When programming, if you simply loop through \ (i \) and \ (j \) , the complexity is \ (O (n ^ 2) \) .
Through slope optimization (convex hull trick, convex hull optimization), the time complexity is optimized to \ (O (n) \) .
The core technology of slope optimization is the slope (convex hull) model and monotonous queue.
1. Transform the equation of state into a plane slope problem
The equation finds the optimal value of \ (dp [i] \) when \ (j \) changes for a fixed \ (i \) , so the part about \ (i \) can be regarded as a fixed value, and The part about \ (j \) is regarded as a variable.
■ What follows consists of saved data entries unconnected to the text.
/-- R164, R174, R177, R239, R313, R313: A request for a store, by a command that waits for it. With no KETTLE reading of the last
millisecond it asks for one; below 4.6 V it is counted and answered DEFERRED, while a STEP hears RETRY and is not counted; at 4.6 V it
starts, unless a store of one of its groups runs or an earlier request must come first, and then holds the pages of its change. A request for a store writes no register that its change names: ports,
voltages, circuits, pulse outputs, voltage sets, clocks, pulse inputs, display, lifecycle and power stay as they are until the store is
complete. -/
def Obligations.StoreRequestsWaitForKettle : Prop :=
  (∀ (ch : Change) (t : Fin 64) (s : State), s.firnOn = true → s.hw.frozen = false → s.stalled 11 = false → requestIdsWf s = true →
     (kettleFresh s = false → ∃ r, (openStore ch (some t) s).firn.reqs = s.firn.reqs ++ [r] ∧ r.stage = .ask ∧ r.change = ch ∧
       r.tag = some t ∧ (openStore ch (some t) s).mb.tags[t] = (s.mb.tags[t]).map (fun c => { c with started := true, waiting := true, startedAt := some s.time.ticks })) ∧
     (kettleFresh s = true → kettleOk s = false →
       (∀ d, ch = .stepEpoch d → ∃ u, openStore ch (some t) s = answer t .retry [] [] u ∧ u.firn.reqs = s.firn.reqs ∧
         u.firn.defers = s.firn.defers ∧ u.time.step = s.time.step ∧ u.time.stepStore = false) ∧
       (∀ g, ch = .calCommit g → ∃ u r, openStore ch (some t) s = answer t .deferred [1] [] u ∧ u.firn.reqs = s.firn.reqs ++ [r] ∧
         r.stage = .kwait ∧ r.change = ch ∧ r.tag = none ∧ u.firn.defers = satAdd s.firn.defers 1 ∧
         (∀ x ∈ u.cal.txns, x.target = g → x.st = .deferred)) ∧
       ((∀ d, ch ≠ .stepEpoch d) → (∀ g, ch ≠ .calCommit g) → (∀ x y z, ch ≠ .mirrorApply x y z) → ∃ u r, openStore ch (some t) s = answer t .deferred (okPayload ch u) [] u ∧
           u.firn.reqs = s.firn.reqs ++ [r] ∧ r.stage = .kwait ∧ r.change = ch ∧ r.tag = none ∧
           u.firn.defers = satAdd s.firn.defers 1)) ∧
     (kettleFresh s = true → kettleOk s = true → (∀ o ∈ s.firn.reqs, o.stage ≠ .kwait) →
       (∀ o ∈ s.firn.reqs, ∀ k ∈ reqKeys o, k ∉ changeKeys ch) →
       (isCommit ch = true → ∀ o ∈ s.firn.reqs, isCommit o.change = true → o.stage = .running) →
       ∃ r ∈ (openStore ch (some t) s).firn.reqs, r.id = s.firn.issued ∧ r.stage = .running ∧ r.change = ch ∧ r.tag = some t ∧
         r.members.map (fun m => m.page) = changePages ch)) ∧
  (∀ (ch : Change) (o : Option (Fin 64)) (s : State),
     let t := openStore ch o s
     t.ports = s.ports ∧ t.volts = s.volts ∧ t.circuits = s.circuits ∧ t.cfs = s.cfs ∧ t.pqSets = s.pqSets ∧ t.clk = s.clk ∧ t.s0 = s.s0 ∧
       t.disp = s.disp ∧ t.sec = s.sec ∧ t.power = s.power ∧ t.energy = s.energy ∧ t.plc = s.plc ∧ t.firn.arr = s.firn.arr)

/-- R313, R169: a store whose every page is stored writes its registers and answers its command OK; one with a page that failed its verify
twice answers WORN and writes none. -/
def Obligations.StoresEndInOkOrWorn : Prop :=
  ∀ (r : StoreReq) (t : Fin 64) (s : State), r.tag = some t → (∀ a b e, r.change ≠ .mirrorApply a b e) →
    (r.members.any (fun m => decide (m.st = .failed)) = true →
      finishReq r s = answer t .worn [] [] (failChange r.change (dropReq r.id s))) ∧
    (r.members.any (fun m => decide (m.st = .failed)) = false → followUps r.change (applyChange r.change (dropReq r.id s)) = [] →
      finishReq r s = answer t .ok (okPayload r.change (applyChange r.change (dropReq r.id s))) []
        (applyChange r.change (dropReq r.id s)))

/-- R56, R64, R77, R158, R197, R205, R214, R221, R232, R239, R273, R326, R417, R420, R422: What the changes of the stored registers write. A
value of an enabled circuit is written at once and takes effect at its next close. A transition's store, once complete, changes the
state: the fuse of OPEN burns on the way out of FACTORY and that of RETIRED on the way into it, SEAL_BREAKS counts an unseal, the lock
is engaged in SEALED and RETIRED, and HW_IRQ.LIFECYCLE is set. -/
def Obligations.StoredChangesTakeEffect : Prop :=
  (∀ s : State,
     (∀ (c : Fin 24) (q : Word) (p : BitVec 48), cirEn (s.circuits[c]).cfg = true → (s.circuits[c]).stopped = false →
       (applyChange (.cirScale c q p) s).circuits = s.circuits.set c { s.circuits[c] with
         quantumW := q, pfsW := p, keW := BitVec.ofNat 64 (keOf p.toNat q.toNat), clear := true }) ∧
     (∀ (c : Fin 24) (z : Byte) (nl : NoLoad), cirEn (s.circuits[c]).cfg = true → (s.circuits[c]).stopped = false →
       (applyChange (.cirLimits c z nl) s).circuits = s.circuits.set c { s.circuits[c] with zcToW := z, nlW := nl }) ∧
     (∀ v, applyChange (.ltrim v) s = { s with clk := { s.clk with ltrim := v } }) ∧
     (∀ v, (applyChange (.clkCfg v) s).clk.cfg = v) ∧
     (∀ base slew bill, applyChange (.legalParams 7 base slew bill) s =
       { s with clk := { s.clk with base := base, slewCfg := slew, billCfgW := bill } }) ∧
     (∀ a b, applyChange (.asym 3 a b) s = { s with ring := { s.ring with
       portA := { s.ring.portA with asym := a }, portB := { s.ring.portB with asym := b } } }) ∧
     (∀ v, applyChange (.ringHcfg v) s = { s with ring := { s.ring with hcfg := v } }) ∧
     (∀ bs, applyChange (.tcomp bs) s = { s with clk := { s.clk with tcomp := bs } }) ∧
     (∀ d, ∃ p, applyChange (.stepEpoch d) s = { s with time := { s.time with step := some p, stepStore := false } } ∧
       p.at_ % 1000000 = 0 ∧ s.nowNs + 5000000 ≤ p.at_ ∧ p.at_ < s.nowNs + 6000000 ∧ p.delta = d ∧ p.epoch = s.time.epoch + 1 ∧
       p.sends = 3) ∧
     (∀ (b : Fin 8) (l : List Byte), applyChange (.lut b l) s = { s with disp := { s.disp with luts := s.disp.luts.set b (some l) } }) ∧
     (∀ (i : Fin 16) (low high : BitVec 16), (applyChange (.auxWin i true low high) s).aux.inputs[i] =
       { s.aux.inputs[i] with low := low, high := high, en := true,
                              outside := if (s.aux.inputs[i]).en then (s.aux.inputs[i]).outside else none })) ∧
  (∀ (g : Lifecycle) (u : Bool) (time : Stamp) (legal : BitVec 48) (s : State),
     let a := applyChange (.lifecycle g u time legal) s
     a.sec.state = g ∧ a.sec.fuseOpened = (s.sec.fuseOpened || decide (s.sec.state = .factory ∧ g = .opened)) ∧
       a.sec.fuseRetired = (s.sec.fuseRetired || decide (g = .retired)) ∧
       a.sec.lock = (decide (g = .sealed) || decide (g = .retired)) ∧
       a.sec.sealBreaks = (if u then satAdd s.sec.sealBreaks 1 else s.sec.sealBreaks) ∧ a.hw.irq.getLsbD 7 = true ∧
       a.sec.makerKey = s.sec.makerKey ∧ a.hw.irqEn = s.hw.irqEn)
The \ (min \) is removed, the equation into: \ (DP [J] = A [I] * D [J] + DP [I] \) for the convenience of observation, so that: \ (Y = DP [J] \ ) , \ (X = d [j] \) , \ (k = a [i] \) , \ (b = dp [i] \) , the equation becomes: \ (y = kx + b \) slope optimization The mathematical model of is to convert the state transfer equation to a straight line in the plane coordinate system: \ (y = kx + b \) . Among them: (1) The variables \ (x \) , \ (y \) and \ (j \) are related, and only \ (y \) contains \ (dp [j] \) . The point \ ((x, y) \) is a possible decision in the question.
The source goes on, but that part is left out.